## Requirement
Report how many lines in the records below hold "isEvent", with no other output.

## Dataset entries
/-- 60_exceptions R144: the only way out of ERROR is a valid CONFIGURE, which constructs afresh; an invalid one overwrites
`ERR` with its own code and stays in ERROR; nothing else changes either. -/
def Obligations.OnlyValidConfigureLeavesError : Prop :=
  ∀ (i : Instr) (s t : State), s.phase = .error → exec i s = .next t →
    (∃ sc k m1 n m2, i = .configure (some sc) k m1 n m2 ∧ configCheck (some sc) k m1 n m2 = .noError ∧
      t = s.construct ⟨sc, k, m1, n, m2⟩) ∨
    (∃ sch k m1 n m2, i = .configure sch k m1 n m2 ∧ configCheck sch k m1 n m2 ≠ .noError ∧
      t.phase = .error ∧ t.err = configCheck sch k m1 n m2) ∨
    (i.isConfigure = false ∧ t.phase = .error ∧ t.err = s.err)

/-- 10_state section 5 (R16), 20_memory section 9 (R41): no operation but CONFIGURE writes `CFG.*`; nor does any other write `PHASE` or `ERR`. -/
def Obligations.OnlyConfigureWritesTheConfiguration : Prop :=
  ∀ (i : Instr) (s t : State), i.isConfigure = false → exec i s = .next t →
    t.cfg = s.cfg ∧ t.phase = s.phase ∧ t.err = s.err ∧ (∀ u, t.size u = s.size u) ∧ t.ghrWidth = s.ghrWidth

/-- 45_system section 2 (R124): an EVENT that is performed raises `NPRED` by one, and `NMISP` by one exactly when its `correct`
result is false. The other clauses are the table of 10_state section 7 (R20), which the spec marks as derived: CONFIGURE sets
both totals to 0, no instruction that is neither writes them or `GHR`, and PU.BIMODAL does not write `GHR`. That `ghr` is 0
after a CONFIGURE that leaves no `GHR` (rejected, or bimodal) is the model's choice (log 7). The statement is about
instructions; the optional reset pin, which is none, writes these registers too (log 16). -/
def Obligations.WritersOfTotalsAndHistory : Prop :=
  ∀ (i : Instr) (s t : State), exec i s = .next t →
    (i.isEvent = true → t.npred = s.npred + 1 ∧
      ∃ correct predTaken, t.response = some (.event correct predTaken) ∧
        t.nmisp = s.nmisp + (if correct then 0 else 1)) ∧
    (i.isConfigure = true → t.npred = 0 ∧ t.nmisp = 0 ∧ t.ghr = 0) ∧
    (i.isEvent = false → i.isConfigure = false → t.npred = s.npred ∧ t.nmisp = s.nmisp ∧ t.ghr = s.ghr) ∧
    (∀ taken a, i = .puBimodal taken a → t.ghr = s.ghr)

/-- 10_state section 8 (R22, the spec's decision D26): in UNCONFIGURED the engine accepts CONFIGURE and nothing else; it powers on there with `ERR` 0 and no
table and no history register. -/
def Obligations.UnconfiguredAcceptsConfigureOnly : Prop :=
  (State.reset.phase = .unconfigured ∧ State.reset.err = .noError ∧
    (∀ u, State.reset.size u = 0) ∧ State.reset.ghrWidth = 0) ∧
  ∀ (i : Instr) (s t : State), s.phase = .unconfigured → exec i s = .next t → i.isConfigure = true

/-- 45_system R126, R127: REPORT completes in READY, returns the record of the state, and writes nothing. The tables
come in the order chooser, gshare, bimodal, each as its (index, value) pairs by ascending index. -/
def Obligations.ReportReadsOutTheState : Prop :=
  encode .report = .command encodeReport ∧ ∀ s : State, s.phase = .ready →
    ∃ (t : State) (r : RunReport), exec .report s = .next t ∧ t = { s with response := some (.report r) } ∧
      r.params = (match s.cfg.scheme with
        | .bimodal => .bimodal s.cfg.m2
        | .gshare => .gshare s.cfg.m1 s.cfg.n
        | .hybrid => .hybrid s.cfg.k s.cfg.m1 s.cfg.n s.cfg.m2) ∧ r.predictions = s.npred ∧ r.mispredictions = s.nmisp ∧
      r.rate = mispredictionRate s.npred s.nmisp ∧
      r.tables.map Prod.fst =
        (match s.cfg.scheme with | .bimodal => [.bim] | .gshare => [.gsh] | .hybrid => [.cho, .gsh, .bim]) ∧
      ∀ u l, (u, l) ∈ r.tables → l.length = s.size u ∧ ∀ i, i < s.size u → l[i]? = some (i, s.tblRead u i)

/-- 45_system R130: REPORT in ERROR completes with `PHASE` and `ERR` only, and is refused in UNCONFIGURED. -/
def Obligations.ReportOutsideReady : Prop :=
  ∀ s : State,
    (s.phase = .error → exec .report s = .next { s with response := some (.errorReport .error s.err) }) ∧
    (s.phase = .unconfigured → exec .report s = .refused .reportUnconfigured)

/-- 45_system section 3 (R131): REPORT is a pure function of the state: repeated at once it returns the same record and state. -/
def Obligations.ReportIsRepeatable : Prop :=
  ∀ s t : State, exec .report s = .next t → exec .report t = .next t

## Answer to this task
2